(What the task requires) Return, exactly and in full, the lines of the records below starting at the one with "theorem keeps_specSurfaceTransfer : KeepsC" and ending at the one with "unfold execSurfaceTransfer; try dsimp only", and no other lines.

(Records to use)
theorem keeps_execBar2Atomicop {a : State} (t : Ticks) (f : Nat) (off : Nat) (s : State) (h : Keeps a s) : KeepsX a
    (execBar2Atomicop t f off s) := by
  unfold execBar2Atomicop; try dsimp only
  with_reducible repeat' first
      | assumption | refine keeps_bar2Access _ _ _ _ _ ?_ ?_ | refine keeps_emit _ _ ?_ | refine keeps_denyBar2 _ _ ?_
      | intro _

theorem keeps_flrPackets {a : State} (f : Nat) (o : Option Nat) (s : State) (h : Keeps a s) : Keeps a
    (flrPackets f o s) := h

theorem keeps_flrBlitter {a : State} (f : Nat) (o : Option Nat) (s : State) (h : Keeps a s) : Keeps a
    (flrBlitter f o s) := by
  unfold flrBlitter; try dsimp only
  with_reducible repeat' first
      | assumption | refine keeps_endList _ _ ?_ | refine keeps_ite ?_ ?_ | simp only [keeps_mk]
      | refine keepsAll_of ?_

theorem keeps_orphanHold {a : State} (r : Nat) (s : State) (h : Keeps a s) : Keeps a (orphanHold r s) := by
  unfold orphanHold; try dsimp only
  with_reducible repeat' first
      | assumption | refine keeps_discardPending _ _ ?_ | refine keeps_clearCommit _ _ ?_
      | refine keeps_cancelStrike _ _ ?_ | refine keeps_putRaster _ _ _ ?_

theorem keeps_flrRasters {a : State} (f : Nat) (s : State) (h : Keeps a s) : Keeps a (flrRasters f s) := by
  unfold flrRasters; try dsimp only
  with_reducible repeat' first
      | assumption | refine keeps_orphanHold _ _ ?_ | refine keeps_forAll _ _ _ ?_ ?_ | intro _

theorem keeps_flrItems {a : State} (f : Nat) (o : Option Nat) (s : State) (h : Keeps a s) : Keeps a
    (flrItems f o s) := by
  unfold flrItems; try dsimp only
  with_reducible repeat' first
      | assumption | refine keeps_evcFlr _ _ ?_ | refine keeps_flrRasters _ _ ?_ | refine keeps_flrBlitter _ _ _ ?_
      | refine keeps_flrPackets _ _ _ ?_ | refine keeps_hdFlr _ ?_ | refine keeps_endUnlock _ ?_
      | refine keeps_ite ?_ ?_

theorem keeps_clearConfig {a : State} (f : Nat) (s : State) (h : Keeps a s) : Keeps a (clearConfig f s) := h

theorem keeps_flrHost {a : State} (f : Nat) (s : State) (h : Keeps a s) : Keeps a (flrHost f s) := by
  unfold flrHost; try dsimp only
  with_reducible repeat' first
      | assumption | refine keeps_putQp _ _ _ _ ?_ | refine keeps_forAll _ _ _ ?_ ?_ | intro _ | simp only [keeps_mk]
      | refine keepsAll_of ?_

theorem keeps_sendFlr {a : State} (f : Nat) (s : State) (h : Keeps a s) : Keeps a (sendFlr f s) := by
  unfold sendFlr; try dsimp only
  with_reducible repeat' first
      | assumption | refine keeps_sendFlrTo _ _ _ ?_ | refine keeps_forAll _ _ _ ?_ ?_ | intro _
      | refine keeps_ite ?_ ?_

theorem keeps_flrLocal {a : State} (f : Nat) (s : State) (h : Keeps a s) : Keeps a (flrLocal f s) := by
  unfold flrLocal; try dsimp only
  with_reducible repeat' first
      | assumption | refine keeps_sendFlr _ _ ?_ | refine keeps_flrHost _ _ ?_ | refine keeps_flrItems _ _ _ ?_
      | refine keeps_clearConfig _ _ ?_

theorem keeps_execFlr {a : State} (t : Ticks) (f : Nat) (s : State) (h : Keeps a s) : KeepsX a (execFlr t f s) := by
  unfold execFlr; try dsimp only
  with_reducible repeat' first
      | assumption | refine keeps_advance _ _ ?_ | refine keeps_flrLocal _ _ ?_ | refine keepsX_next ?_
      | refine keeps_ite ?_ ?_

theorem keeps_execFlrRemoteApply {a : State} (t : Ticks) (f : Nat) (device : Nat) (s : State) (h : Keeps a s)
    : KeepsX a (execFlrRemoteApply t f device s) := by
  unfold execFlrRemoteApply; try dsimp only
  with_reducible repeat' first
      | assumption | refine keeps_whenRunning _ _ _ ?_ ?_ | refine keeps_flrItems _ _ _ ?_ | intro _
      | refine keeps_ite ?_ ?_

theorem keeps_writeHeld {a : State} (f : Nat) (q : Nat) (s : State) (h : Keeps a s) : Keeps a (writeHeld f q s) := by
  unfold writeHeld; try dsimp only
  with_reducible repeat' first
      | assumption | refine keeps_flushCheck _ _ _ ?_ | refine keeps_sendReply _ _ _ _ ?_
      | refine keeps_putQp _ _ _ _ ?_ | refine keeps_forAll _ _ _ ?_ ?_ | intro _

theorem keeps_writeConfig {a : State} (f : Nat) (c : CfgWrite) (s : State) (h : Keeps a s) : Keeps a
    (writeConfig f c s) := by
  unfold writeConfig; try dsimp only
  with_reducible repeat' first
      | assumption | refine keeps_msixFlush _ _ ?_ | refine keeps_writeHeld _ _ _ ?_ | refine keeps_forAll _ _ _ ?_ ?_
      | intro _ | refine keeps_ite ?_ ?_ | simp only [keeps_mk] | refine keepsAll_of ?_

theorem keeps_execBusMasterEnableChange {a : State} (t : Ticks) (f : Nat) (c : CfgWrite) (s : State) (h : Keeps a s)
    : KeepsX a (execBusMasterEnableChange t f c s) := by
  unfold execBusMasterEnableChange; try dsimp only
  with_reducible repeat' first
      | assumption | refine keeps_advance _ _ ?_ | refine keeps_writeConfig _ _ _ ?_ | refine keepsX_next ?_
      | refine keeps_ite ?_ ?_

theorem keeps_enableVfs {a : State} (num : Nat) (bar2 : Nat) (s : State) (h : Keeps a s) : Keeps a
    (enableVfs num bar2 s) := h

theorem keeps_execVfEnableSet {a : State} (t : Ticks) (num : Nat) (bar2 : Nat) (s : State) (h : Keeps a s) : KeepsX a
    (execVfEnableSet t num bar2 s) := by
  unfold execVfEnableSet; try dsimp only
  with_reducible repeat' first
      | assumption | refine keeps_advance _ _ ?_ | refine keeps_enableVfs _ _ _ ?_ | refine keepsX_next ?_
      | refine keeps_ite ?_ ?_

theorem keeps_disableVfs {a : State} (s : State) (h : Keeps a s) : Keeps a (disableVfs s) := by
  unfold disableVfs; try dsimp only
  with_reducible repeat' first
      | assumption | refine keeps_returnResources _ _ ?_ | refine keeps_flrLocal _ _ ?_
      | refine keeps_forAll _ _ _ ?_ ?_ | intro _ | simp only [keeps_mk] | refine keepsAll_of ?_

theorem keeps_execVfEnableClear {a : State} (t : Ticks) (s : State) (h : Keeps a s) : KeepsX a
    (execVfEnableClear t s) := by
  unfold execVfEnableClear; try dsimp only
  with_reducible repeat' first
      | assumption | refine keeps_advance _ _ ?_ | refine keeps_disableVfs _ ?_ | refine keepsX_next ?_
      | refine keeps_ite ?_ ?_

theorem keeps_linkReset {a : State} (s : State) (h : Keeps a s) : Keeps a (linkReset s) := by
  unfold linkReset; try dsimp only
  with_reducible repeat' first
      | assumption | refine keeps_disableVfs _ ?_ | refine keeps_flrLocal _ _ ?_ | simp only [keeps_mk]
      | refine keepsAll_of ?_

theorem keeps_execPerstNAssert {a : State} (t : Ticks) (s : State) (h : Keeps a s) : KeepsX a
    (execPerstNAssert t s) := by
  unfold execPerstNAssert; try dsimp only
  with_reducible repeat' first
      | assumption | refine keeps_advance _ _ ?_ | refine keeps_linkReset _ ?_ | refine keepsX_next ?_
      | refine keeps_ite ?_ ?_ | simp only [keeps_mk] | refine keepsAll_of ?_

theorem keeps_execHotReset {a : State} (t : Ticks) (s : State) (h : Keeps a s) : KeepsX a (execHotReset t s) := by
  unfold execHotReset; try dsimp only
  with_reducible repeat' first
      | assumption | refine keeps_advance _ _ ?_ | refine keeps_linkReset _ ?_ | refine keepsX_next ?_
      | refine keeps_ite ?_ ?_

theorem keeps_execPcieRefclkLoss {a : State} (t : Ticks) (s : State) (h : Keeps a s) : KeepsX a
    (execPcieRefclkLoss t s) := by
  unfold execPcieRefclkLoss; try dsimp only
  with_reducible repeat' first
      | assumption | refine keeps_advance _ _ ?_ | refine keepsX_next ?_ | simp only [keeps_mk]
      | refine keepsAll_of ?_

theorem keeps_execPcieLinkTrained {a : State} (t : Ticks) (s : State) (h : Keeps a s) : KeepsX a
    (execPcieLinkTrained t s) := by
  unfold execPcieLinkTrained; try dsimp only
  with_reducible repeat' first
      | assumption | refine keeps_advance _ _ ?_ | refine keepsX_next ?_ | refine keeps_ite ?_ ?_
      | simp only [keeps_mk] | refine keepsAll_of ?_

/-! ### Transfers -/

theorem keeps_startTransfer {a : State} (p : Packet) (s : State) (follow : Bool) (h : Keeps a s) : KeepsR a
    (startTransfer p s follow) := by
  unfold startTransfer; try dsimp only
  with_reducible repeat' first
      | assumption | refine keeps_require _ _ _ ?_ ?_ | exact keeps_badParam | exact keeps_bad _
      | refine keeps_startXfer _ _ _ _ ?_ | exact keeps_noResource | refine keepsR_pend ?_ | split

theorem keeps_stopTransfer {a : State} (p : Packet) (s : State) (h : Keeps a s) : KeepsR a (stopTransfer p s) := by
  unfold stopTransfer; try dsimp only
  with_reducible repeat' first
      | assumption | exact keeps_badParam | refine keeps_okay _ ?_ | refine keeps_dropXfer _ _ ?_
      | refine keeps_putXfer _ _ _ ?_ | refine keeps_ite ?_ ?_ | split

theorem keeps_bindImport {a : State} (p : Packet) (s : State) (h : Keeps a s) : KeepsR a (bindImport p s) := by
  unfold bindImport; try dsimp only
  with_reducible repeat' first
      | assumption | refine keeps_require _ _ _ ?_ ?_ | exact keeps_bad _ | exact keeps_badParam | exact keeps_busy
      | refine keeps_okay _ ?_ | simp only [keeps_mk] | refine keepsAll_of ?_

theorem keeps_surfaceTransferBody {a : State} (p : Packet) (s : State) (h : Keeps a s) : KeepsR a
    (surfaceTransferBody p s) := by
  unfold surfaceTransferBody; try dsimp only
  with_reducible repeat' first
      | assumption | refine keeps_require _ _ _ ?_ ?_ | exact keeps_badParam | refine keeps_startTransfer _ _ _ ?_
      | refine keeps_stopTransfer _ _ ?_ | refine keeps_bindImport _ _ ?_ | split

theorem keeps_specSurfaceTransfer : KeepsC specSurfaceTransfer := by
  intro a p s h
  unfold specSurfaceTransfer; try dsimp only
  with_reducible repeat' first | assumption | refine keeps_surfaceTransferBody _ _ ?_

theorem keeps_execSurfaceTransfer {a : State} (t : Ticks) (p : Packet) (s : State) (h : Keeps a s) : KeepsX a
    (execSurfaceTransfer t p s) := by
  unfold execSurfaceTransfer; try dsimp only
  with_reducible repeat' first | assumption | refine keeps_runPacket _ _ _ _ ?_ ?_ | exact keeps_specSurfaceTransfer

(Result of this task)
theorem keeps_specSurfaceTransfer : KeepsC specSurfaceTransfer := by
  intro a p s h
  unfold specSurfaceTransfer; try dsimp only
  with_reducible repeat' first | assumption | refine keeps_surfaceTransferBody _ _ ?_

theorem keeps_execSurfaceTransfer {a : State} (t : Ticks) (p : Packet) (s : State) (h : Keeps a s) : KeepsX a
    (execSurfaceTransfer t p s) := by
  unfold execSurfaceTransfer; try dsimp only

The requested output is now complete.